Egyptian-Saudi AI solutions startup Velents became the first Arab company to join Anthropic’s Claude Partner Network, gaining access to technical training, certifications, and engineering support from the AI lab behind the Claude family of models.

What’s in it for Velents? Claude, alongside other platforms, will help Velents’ clients operate more efficiently and scale faster, co-founder and CEO Mohamed Gaber tells EnterpriseAM. The company will use the partnership to support large firms in Saudi and Egypt.

REMEMBER- Velents launched the first fully integrated Arabic-speaking AI employee, Agent.sa, in October, alongside a USD 1.5 mn funding round earmarked for Arabic language model development, Agent.sa’s integration ecosystem, and private cloud infrastructure.

The bigger play — sovereign AI: The Claude partnership is one piece of a longer-term wager on locally controlled infrastructure. “What we are trying to do is that we cooperate with either regional or international firms so that we offer sovereign AI inside the governments and big entities because technology becomes something we control,” Gaber says.
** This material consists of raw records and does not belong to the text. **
-- ==== Sys2Proof/Machine/Perform.lean ====
section
/-!
DEFINITION. Accesses at the slices: positions and live tags (R129 to R132), leased copies (R93 to R95), write completion
times (R101), commutative ranges (R87 to R90), reader-set stores (R111), non-region accesses (R131), returns (R79), and
the events that carry them out.
-/
namespace Sys2Proof.Machine
open Sys2Proof

/-! ### Copies (R93 to R95, R112) -/

/-- The die a copy lies on. -/
def placeDie : Place → Nat
  | .l1 c => c / 128
  | .quad q => q / 32
  | .stage c _ => c / 128

/-- The quad a copy lies in. -/
def placeQuad : Place → Nat
  | .l1 c => c / 4
  | .quad q => q
  | .stage c _ => c / 4

/-- The copy of a line at a place. -/
def copyAt (s : State) (p : Place) (line : Nat) : Option Copy := s.coh.copies.find? fun c => c.place == p && c.line == line

/-- The latest lease on a line among the copies that satisfy a condition, at least `base` (R101). -/
def horizon (s : State) (line base : Nat) (p : Place → Bool) : Nat :=
  (s.coh.copies.filter fun c => c.line == line && !c.parked && p c.place).foldl (fun m c => max m c.expiry) base

/-- The latest lease that a quad store has granted on a line, at least `base` (R101). -/
def quadHorizon (s : State) (line base q : Nat) : Nat :=
  match copyAt s (.quad q) line with
  | some c => max c.granted (horizon s line base fun p => placeQuad p == q && p != .quad q)
  | none => horizon s line base fun p => placeQuad p == q

/-- The latest lease of a line held by another package, with the margin of R101. -/
def remoteHorizon (s : State) (line base : Nat) : Nat :=
  (s.coh.remote.filter fun r => r.line == line && !r.owned).foldl (fun m r => max m (r.expiry + 40)) base

/-- The write completion time of a store performed now at a scope, from a core and its die, at the slice or parking point of a die
`owner`: leases of the other dies count with the margin of R103 (R101). -/
def wctOf (s : State) (scope line die owner : Nat) (core : Option Nat) : Nat :=
  let now := rtNs s
  if scope = 0 then now
  else if scope = 1 then
    match core with
    | some c => quadHorizon s line now (c / 4)
    | none => now
  else
    if scope = 2 then horizon s line now fun p => placeDie p == die
    else
      let others := (s.coh.copies.filter fun c => c.line == line && !c.parked && placeDie c.place != owner).foldl
        (fun m c => max m (c.expiry + 2)) (horizon s line now fun p => placeDie p == owner)
      if scope = 3 then others else remoteHorizon s line others

/-- The write completion time of such a store at its own scope and, for later fences, at each wider one (R104). -/
def wctOfAll (s : State) (scope line die owner : Nat) (core : Option Nat) : Wct :=
  let own := wctOf s scope line die owner core
  let at_ (k : Nat) : Nat := if k ≤ scope then own else max own (wctOf s k line die owner core)
  ⟨own, at_ 1, at_ 2, at_ 3, at_ 4⟩

/-- Records the places in coherence order of `n` bytes of a line that a thread has seen or written (R97). -/
def noteSeen (s : State) (id line off n : Nat) (stamps : Tab Nat) : State :=
  match stampPart stamps off n with
  | [] => s
  | new => modThr s id fun t => { t with seen := tabPut t.seen line (maxTab (tabGet [] t.seen line) new) }

/-- The floor of a place for a line: the latest writes that have passed through it. -/
def floorAt (s : State) (p : Place) (line : Nat) : Tab Nat :=
  match s.coh.floors.find? fun f => f.place == p && f.line == line with
  | some f => f.stamps
  | none => []

/-- Raises the floor of a place on `n` bytes of a line to a write performed now. -/
def raiseFloor (s : State) (p : Place) (line off n : Nat) : State :=
  { s with coh := { s.coh with
      floors := ⟨p, line, stampTab (floorAt s p line) off n (stampNow s)⟩ ::
        s.coh.floors.filter fun f => !(f.place == p && f.line == line) } }

/-- A write of `n` bytes passes through the L1 of a core and, with `quad`, its quad store (R95): the copies there take it,
under the stamp given. -/
def patchCopies (s : State) (core : Option Nat) (l1 quad : Bool) (line off n v stamp : Nat) : State :=
  match core with
  | none => s
  | some c =>
    let hit (x : Copy) : Bool := x.line == line && ((l1 && x.place != .quad (c / 4) && (match x.place with
        | .l1 k => k == c
        | .stage k _ => k == c
        | .quad _ => false)) || (quad && x.place == .quad (c / 4)))
    { s with coh := { s.coh with
        copies := s.coh.copies.map fun x =>
          if hit x then { x with data := linePut x.data off n v, stamps := stampTab x.stamps off n stamp } else x } }

/-- A write performed now at the home slice or the parking point by a core has passed through its L1 and quad store. -/
def passThrough (s : State) (core : Option Nat) (line off n v : Nat) : State :=
  match core with
  | none => s
  | some c =>
    raiseFloor (raiseFloor (patchCopies s core true true line off n v (stampNow s)) (.l1 c) line off n) (.quad (c / 4)) line off n

/-- Parked copies of a line take a write performed at the parking point (R112). -/
def patchParked (s : State) (line off n v : Nat) : State :=
  { s with coh := { s.coh with
      copies := s.coh.copies.map fun x =>
        if x.parked && x.line == line then
          { x with data := linePut x.data off n v, stamps := stampTab x.stamps off n (stampNow s) }
        else x } }

/-- Bytes of a line written now at the slice of a die that holds it in M: the line there takes them, and the live writer's
tentative copy (R131). `d` is the line's data before. -/
def sliceWrite (s : State) (die line off n : Nat) (d : LineData) (v : Nat) : State :=
  let s1 : State := { s with coh := { s.coh with
    l2 := s.coh.l2.map fun x => if x.die = die ∧ x.line = line then { x with data := linePut d off n v } else x } }
  overTentative (stampWrite s1 line off n) die line off n v

/-- Bytes of a parked line written now at its parking point (R70): the parked copies take them (R112). -/
def parkedWrite (s : State) (k : Locket) (off n v : Nat) : State :=
  patchParked (stampWrite (putLocket s { k with data := linePut k.data off n v }) k.line off n) k.line off n v

/-- A store that was on its way from the L1 or the quad store has reached its home: what has seen or holds it under the stamp it
had meanwhile holds it under its place in coherence order. -/
def settleStamp (s : State) (line old : Nat) : State :=
  let f (m : Tab Nat) : Tab Nat := m.map fun p => if p.2 = old then (p.1, stampNow s) else p
  { s with
    coh := { s.coh with copies := s.coh.copies.map fun x => if x.line = line then { x with stamps := f x.stamps } else x }
    threads := s.threads.map fun p =>
      (p.1, { p.2 with seen := p.2.seen.map fun q => if q.1 = line then (q.1, f q.2) else q }) }

/-- Whether a value may leave copies below its slice: normal memory, not parked (R72, R345), and no read-only copy of a failed range,
which is read only where it lies (R378). -/
def leasable (s : State) (o : Op) (a : LaneAcc) : Bool := a.mt == 0 && o.region == 0 && !roLine s (lineOf a.pa)

/-! ### Streams (R81) -/

/-- Stream detection on an L1 read miss (R81): the detector of the thread moves on, or starts again, and a stream that ends
gives up its lines. Another lane's miss to the line just missed leaves it. At most four streams of a core are staged. -/
def noteMiss (s : State) (o : Op) (line : Nat) : State :=
  match o.core with
  | none => s
  | some c =>
    let rest := s.coh.streams.filter fun x => !(x.core == c && x.thread == o.thread)
    let armed := (rest.filter fun x => x.core == c && 8 ≤ x.count).length
    let fresh : Stream := ⟨c, o.thread, line + 1, 1, coreCc s c⟩
    let n : Stream := match s.coh.streams.find? fun x => x.core == c && x.thread == o.thread with
      | some x =>
        if x.next = line + 1 then { x with last := coreCc s c }
        else if x.next = line then
          { x with next := line + 1, count := if x.count = 7 ∧ 4 ≤ armed then 7 else x.count + 1, last := coreCc s c }
        else fresh
      | none => fresh
    let copies := if n.count < 8 then s.coh.copies.filter fun x => x.place != .stage c o.thread else s.coh.copies
    { s with coh := { s.coh with streams := n :: rest, copies := copies } }

/-- Whether a thread's stream is armed, so that its reads bypass the L1 and go through the staging buffer (R81). -/
def streamArmed (s : State) (o : Op) : Bool :=
  s.coh.streams.any fun x => some x.core == o.core && x.thread == o.thread && 8 ≤ x.count

/-- An access of an armed stream renews its time (R81). -/
def noteStream (s : State) (o : Op) : State :=
  { s with coh := { s.coh with streams := s.coh.streams.map fun x =>
      if (some x.core = o.core ∧ x.thread = o.thread ∧ 8 ≤ x.count) then { x with last := (coreCc s x.core) } else x } }

/-- Where a thread's read puts a copy below the quad store: the L1, or the staging buffer of an armed stream (R81). -/
def nearPlace (s : State) (o : Op) (core : Nat) : Place := if streamArmed s o then .stage core o.thread else .l1 core

/-- When a lease that a die's slice grants now on a line ends: no later than the slice's own (R93, R94). -/
def leaseEnd (s : State) (ctx die line : Nat) : Nat :=
  let e := rtNs s + (ctxOf s ctx).lease
  match (l2At s die line).bind (·.lease) with
  | some x => min e x
  | none => e

/-- A leased copy of a line, as its die's slice gives it to a place now (R93). A quad store notes the lease as granted. -/
def leaseCopy (s : State) (ctx die line : Nat) (d : LineData) (p : Place) : Copy :=
  let e := leaseEnd s ctx die line
  ⟨p, line, ctx, d, stampNow s, stampsOf s line, false, e, match p with
    | .quad _ => max (((copyAt s p line).map (·.granted)).getD 0) e
    | _ => 0⟩

/-- After a read at the home slice: the core's own copies are refreshed, and a load without `.na` makes them (R93, R94,
R253); `near` is the place below the quad store. -/
def refreshCopies (s : State) (o : Op) (a : LaneAcc) (die line : Nat) (d : LineData) (near : Place) : State :=
  match o.core with
  | none => s
  | some c =>
    let put (acc : State) (p : Place) : State :=
      if (leasable s o a && !o.na) || (copyAt acc p line).isSome then putCopy acc (leaseCopy s o.ctx die line d p) else acc
    put (put s (.quad (c / 4))) near

/-- Whether two cores are peers for a probe: one quad or neighbouring quads of one die (R82). -/
def peers (a b : Nat) : Bool :=
  a != b && a / 128 == b / 128 && (a / 4 == b / 4 || a / 4 + 1 == b / 4 || b / 4 + 1 == a / 4)

/-- Whether a store to a line that has been performed at a level of the quad of a core is still on its way home (R100): of the
core itself at its L1, or of any core of the quad at the quad store. -/
def nearPending (s : State) (core line : Nat) : Bool :=
  s.ops.any fun p => match p.2.core with
    | some k => p.2.lanes.any fun a => lineOf a.pa == line && (match a.phase with
        | .near lv _ => k == core || (k / 4 == core / 4 && lv == 1)
        | _ => false)
    | none => false

/-- Whether a store of a core to a line has been performed at its L1 and has not reached the quad store. -/
def nearAtL1 (s : State) (core line : Nat) : Bool :=
  s.ops.any fun p => p.2.core == some core && p.2.lanes.any fun a => lineOf a.pa == line && (match a.phase with
    | .near 0 _ => true
    | _ => false)

/-- Whether a peer's L1 answers a probe of a core for `n` bytes of a copy (R82): from a clean leased copy, where neither a parked
line nor a partial of the peer lies, and with nothing older than what has passed through the core's own L1 or, for a peer of
another quad, its quad store (R84, R122). -/
def peerAnswers (s : State) (core x : Nat) (c : Copy) (off n : Nat) : Bool :=
  peers core x && !c.parked && !(nearPending s x c.line) && !(nearPending s core c.line)
    && !((locketAt s c.line).any fun k => k.level == .l1 x)
    && !(s.coh.partials.any fun p => p.core == x && p.line == c.line)
    && reaches c.stamps (floorAt s (.l1 core) c.line) off n
    && (core / 4 == x / 4 || reaches c.stamps (floorAt s (.quad (core / 4)) c.line) off n)

/-- Whether a load may be served from a copy (R72, R81, R82, R94, R95, R97, R104, R105, R112, R392). -/
def mayServe (s : State) (o : Op) (a : LaneAcc) (c : Copy) : Bool :=
  match o.core, tabFind s.threads o.thread with
  | some k, some t =>
    let off := a.pa % 128
    o.kind == .load && !o.acq && o.region == 0 && a.mt == 0 && c.line == lineOf a.pa && !slotEmpty s a.pa a.key
      && !poisoned s c.line && t.seqAt ≤ c.filled
      && (if c.parked then !o.lx else rtNs s < c.expiry) && reaches c.stamps (tabGet [] t.seen c.line) off a.n &&
      (match c.place with
        | .l1 x => (x == k && !(streamArmed s o)) || (!o.lx && !(streamArmed s o) && peerAnswers s k x c off a.n)
        | .quad q => q == k / 4 && !(nearAtL1 s k c.line)
        | .stage x th => x == k && th == o.thread)
  | _, _ => false

/-- Serves a load from a copy: an L1 or staging fill from the quad store or a peer takes a lease no longer than its source's,
and the quad store notes what it has granted (R82, R94, R101). -/
def serveCopy (s : State) (o : Op) (a : LaneAcc) (c : Copy) : State × Word :=
  let v : Word := BitVec.ofNat 64 (lineGet c.data (a.pa % 128) a.n)
  let s1 := noteSeen (noteStream s o) o.thread c.line (a.pa % 128) a.n c.stamps
  match o.core with
  | none => (s1, v)
  | some k =>
    if c.place = .l1 k ∨ c.place = .stage k o.thread then (s1, v)
    else
      let near := nearPlace s1 o k
      let s2 := noteMiss s1 o c.line
      let e := min c.expiry (rtNs s + (ctxOf s o.ctx).lease)
      let s3 : State := match c.place with
        | .quad q => { s2 with coh := { s2.coh with copies := s2.coh.copies.map fun x =>
            if (x.place = .quad q ∧ x.line = c.line) then { x with granted := (max x.granted e) } else x } }
        | _ => s2
      if o.na && (copyAt s3 near c.line).isNone then (s3, v)
      else (putCopy s3 { c with place := near, ctx := o.ctx, expiry := e, granted := 0 }, v)

/-! ### Commutative ranges (R87 to R89) -/

/-- A contribution to the core's partial of an element, or to its entry at the combining slice (R88, R89). -/
def contribute (s : State) (o : Op) (a : LaneAcc) (c : CRange) : State :=
  let line := lineOf a.pa
  let s1 := unpark s line
  let n := crBytes c.fmt
  let e := a.pa % 128 / n
  let core := o.core.getD 0
  let mine (p : Partial) : Bool := p.core == core && p.line == line
  let v := a.val.toNat % 2 ^ (8 * n)
  let add (p : Partial) : Partial :=
    { p with elems := tabPut p.elems e (match tabFind p.elems e with
        | some x => BitVec.ofNat 64 (crOp c x.toNat v)
        | none => BitVec.ofNat 64 v) }
  { s1 with coh := { s1.coh with
      partials := if s1.coh.partials.any mine then s1.coh.partials.map fun p => if mine p then add p else p
        else s1.coh.partials ++ [add ⟨core, o.launch, line, a.key, c, [], false⟩] } }

/-- PARTIAL_HANDOVER (R89): a partial becomes the core's entry at the combining slice. -/
def execPartialHandover (k : Nat) (s : State) : Out :=
  match s.coh.partials[k]? with
  | some p =>
    if p.handed then notEnabled "PARTIAL_HANDOVER"
    else .next { s with coh := { s.coh with partials := s.coh.partials.set k { p with handed := true } } }
  | none => notEnabled "PARTIAL_HANDOVER"

/-! ### Operations in flight -/

/-- Changes one lane of an operation. -/
def modLane (s : State) (op lane : Nat) (f : LaneAcc → LaneAcc) : State :=
  { s with ops := tabMod s.ops op fun o => { o with lanes := o.lanes.map fun a => if a.lane = lane then f a else a } }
The risks of overreliance are already playing out: Last week, the US government suspended all foreign access to Anthropic’s Fable 5 and Mythos 5 — abruptly cutting off customers worldwide. Anthropic complied but disputed the order, calling the security concern a narrow jailbreak replicable by other publicly available models. “When a government decided to close the technology on specific people, it was able to do that. And the companies were not able to object,” Gaber said, stressing the need for locally controlled AI infrastructure.
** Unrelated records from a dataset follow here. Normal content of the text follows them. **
/-- The tag (true for f64) that slot `d` has after an MX operation that overwrites or clears its pair or a slot of it (R283): one
that writes one slot of an f64 pair splits it, and leaves both slots f32. -/
def setsTag (o : EngOp) (d : Nat) : Option Bool :=
  let pair (x : Nat) (f64 : Bool) : Option Bool := if d / 2 = x / 2 then some f64 else none
  let mx (x : BitVec 6) (f : BitVec 7) : Option Bool :=
    if x.getLsbD 5 ∨ f.getLsbD 3 then none else pair (x.toNat % 8) (f.toNat % 8 == 4)
  match o.instr with
  | .mma x _ _ f => mx x f
  | .mgath x _ _ f => mx x f
  | .mzero x f => pair x.toNat (f == 1)
  | .mdrain x _ f => if f.getLsbD 5 then pair x.toNat false else none
  | _ => none

/-- An accumulator slot of a workgroup; +0 with the tag f32 where nothing has been written (R283). -/
def accSlot (g : Wg) (d : Nat) : Slot := (tabFind g.acc d).getD { f64 := false, vals := [] }

/-- Whether slot `d` will hold an f64 tag when the operations now queued have completed. -/
def tagAhead (s : State) (core wg d : Nat) : Bool :=
  let now := ((tabFind s.wgs wg).map fun g => (accSlot g d).f64).getD false
  (queueOf s core 0).foldl (fun acc o => if o.2.wg = wg then (setsTag o.2 d).getD acc else acc) now

/-- The condition that shadow `h` will be tied to when the operations now queued have completed (R298, R299). -/
def tieAhead (s : State) (core wg h : Nat) : Option Nat :=
  let now := ((tabFind s.wgs wg).bind fun g => tabFind g.shadow h).map (·.cond)
  (queueOf s core 0).foldl (fun acc o =>
    if o.2.wg ≠ wg then acc
    else
      let tie (x : BitVec 6) : Option Nat :=
        if x.getLsbD 5 ∧ x.toNat % 2 = h then some (acc.getD (x.toNat / 4 % 8)) else acc
      match o.2.instr with
      | .mma x _ _ _ => tie x
      | .mgath x _ _ _ => tie x
      | .mcommit _ n => if n.toNat = h then none else acc
      | _ => acc) now

/-! ### `mma` and `mgath` (R286, R288) -/

/-- Element width in bits of a matrix format (R287). -/
def mxWidth (fmt : Nat) : Nat := if fmt = 0 then 6 else if fmt = 1 then 8 else if fmt = 4 then 64 else 16

/-- A base must be a multiple of this many bytes (R286). -/
def mxAlign (fmt : Nat) : Nat := if fmt = 4 then 8 else if fmt = 2 ∨ fmt = 3 then 2 else 1

/-- Elements of a row that are stored, of K positions (R291, R292). -/
def storedK (sp dens : Bool) (k : Nat) : Nat := if sp then (if dens then k / 4 else k / 2) else k

/-- Whether the descriptors of `mma` and `mgath` are in order (R286). -/
def mxDescOk (a b : Word) (f : BitVec 7) : Bool :=
  let fmt := f.toNat % 8
  let sp := f.getLsbD 5
  let tb := f.getLsbD 6
  let k := bitsAt a.toNat 24 16
  let lda := bitsAt a.toNat 0 16
  let ldb := bitsAt b.toNat 0 16
  let dens := a.getLsbD 40
  bitsAt a.toNat 41 23 == 0 && !a.getLsbD 23 && bitsAt b.toNat 23 41 == 0 && k != 0 && (sp || !dens)
    && storedK sp dens k ≤ lda && (if tb then k else bitsAt b.toNat 16 7 + 1) ≤ ldb
    && (!sp || k % 48 == 0) && (fmt != 0 || (lda % 4 == 0 && ldb % 4 == 0))

/-- Whether `mma` or `mgath` names a slot at or above the launch's counts (R183, R288). -/
def mxSlotBad (d : BitVec 6) (f : BitVec 7) (r : LaunchRec) : Bool :=
  if d.getLsbD 5 then r.shadow ≤ d.toNat % 2
  else if f.toNat % 8 = 4 then r.acc ≤ d.toNat % 8 + 1 else r.acc ≤ d.toNat % 8

/-- Whether a shadow form names a condition other than the one its slot is tied to (R298). -/
def tieBad (s : State) (st : Seat) (d : BitVec 6) : Bool :=
  d.getLsbD 5 && match tieAhead s st.core st.wg (d.toNat % 2) with
    | some c => c != d.toNat / 4 % 8
    | none => false

/-- The checks of `mma` and `mgath` after their operands, in the order of R281. `list` is the offset of the row list. -/
def mxChecks (i : Instr) (s : State) (t : Thread) (st : Seat) (d : BitVec 6) (f : BitVec 7) (vs : List Word)
    (list : Option Word) : Out :=
  let a := vs.getD 0 0
  let a2 := vs.getD 1 0
  let b := vs.getD 2 0
  let al := mxAlign (f.toNat % 8)
  if !mxDescOk a2 (vs.getD 3 0) f || tieBad s st d then descFault s t i 0
  else if a.toNat % al ≠ 0 then alignFault s t a
  else if b.toNat % al ≠ 0 then alignFault s t b
  else
    let nr := bitsAt a2.toNat 16 7 + 1
    let run : Out := teamIssue s t st ⟨i, 0, vs, false, 0, none⟩
    match list with
    | some off =>
      if off.toNat % 4 ≠ 0 then alignFault s t off
      else if (lrecOf s t).scratch < off.toNat + 4 * nr then windowFault s t off
      else run
    | none => run

/-- `mma` (R288). -/
def execMma (d : BitVec 6) (a b : SReg) (f : BitVec 7) (s : State) : Out :=
  teamCmd (.mma d a b f) s (mxSlotBad d f) [a, a + 1, b, b + 1] fun t st vs =>
    mxChecks (.mma d a b f) s t st d f vs none

/-- `mgath` (R288, R293): its fifth operand is the list offset. -/
def execMgath (d : BitVec 6) (a b : SReg) (f : BitVec 7) (s : State) : Out :=
  teamCmd (.mgath d a b f) s (mxSlotBad d f) [a, a + 1, b, b + 1, a + 2] fun t st vs =>
    mxChecks (.mgath d a b f) s t st d f vs vs[4]?

/-! ### `mzero`, `mdrain`, `mcommit` -/

/-- `mzero` (R295). -/
def execMzero (d : BitVec 3) (f : BitVec 1) (s : State) : Out :=
  teamCmd (.mzero d f) s (fun r => r.acc ≤ d.toNat + f.toNat) [] fun t st vs =>
    teamIssue s t st ⟨.mzero d f, 0, vs, false, 0, none⟩

/-- Element width in bits of a drain's destination (R296). -/
def drainWidth (fmt : Nat) (f64 : Bool) : Nat :=
  if fmt = 0 then (if f64 then 64 else 32) else if fmt = 3 then 8 else if fmt = 4 then 6 else 16

/-- Whether a destination descriptor is in order (R296). -/
def drainDescOk (w : Word) (fmt : Nat) : Bool :=
  bitsAt w.toNat 31 33 == 0 && !w.getLsbD 23 && bitsAt w.toNat 24 7 + 1 ≤ bitsAt w.toNat 0 16
    && (fmt != 4 || bitsAt w.toNat 0 16 % 4 == 0)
What’s next: Velents is targeting 4x growth this year, following a similar run last year, co-founder Abdulaziz Almuhaydib tells EnterpriseAM. The product focus is on advanced Arabic speech-to-text and text-to-speech systems — built to reduce dependence on global models. Geographically, after two years scaling in Saudi through partnerships with Red Hat and IBM, Velents entered Egypt this quarter and is planning to “focus more on the recent expansion,” Almuhaydib tells us, having already been working with Abou Ghaly, Xcite, Nafeza, and Circle K.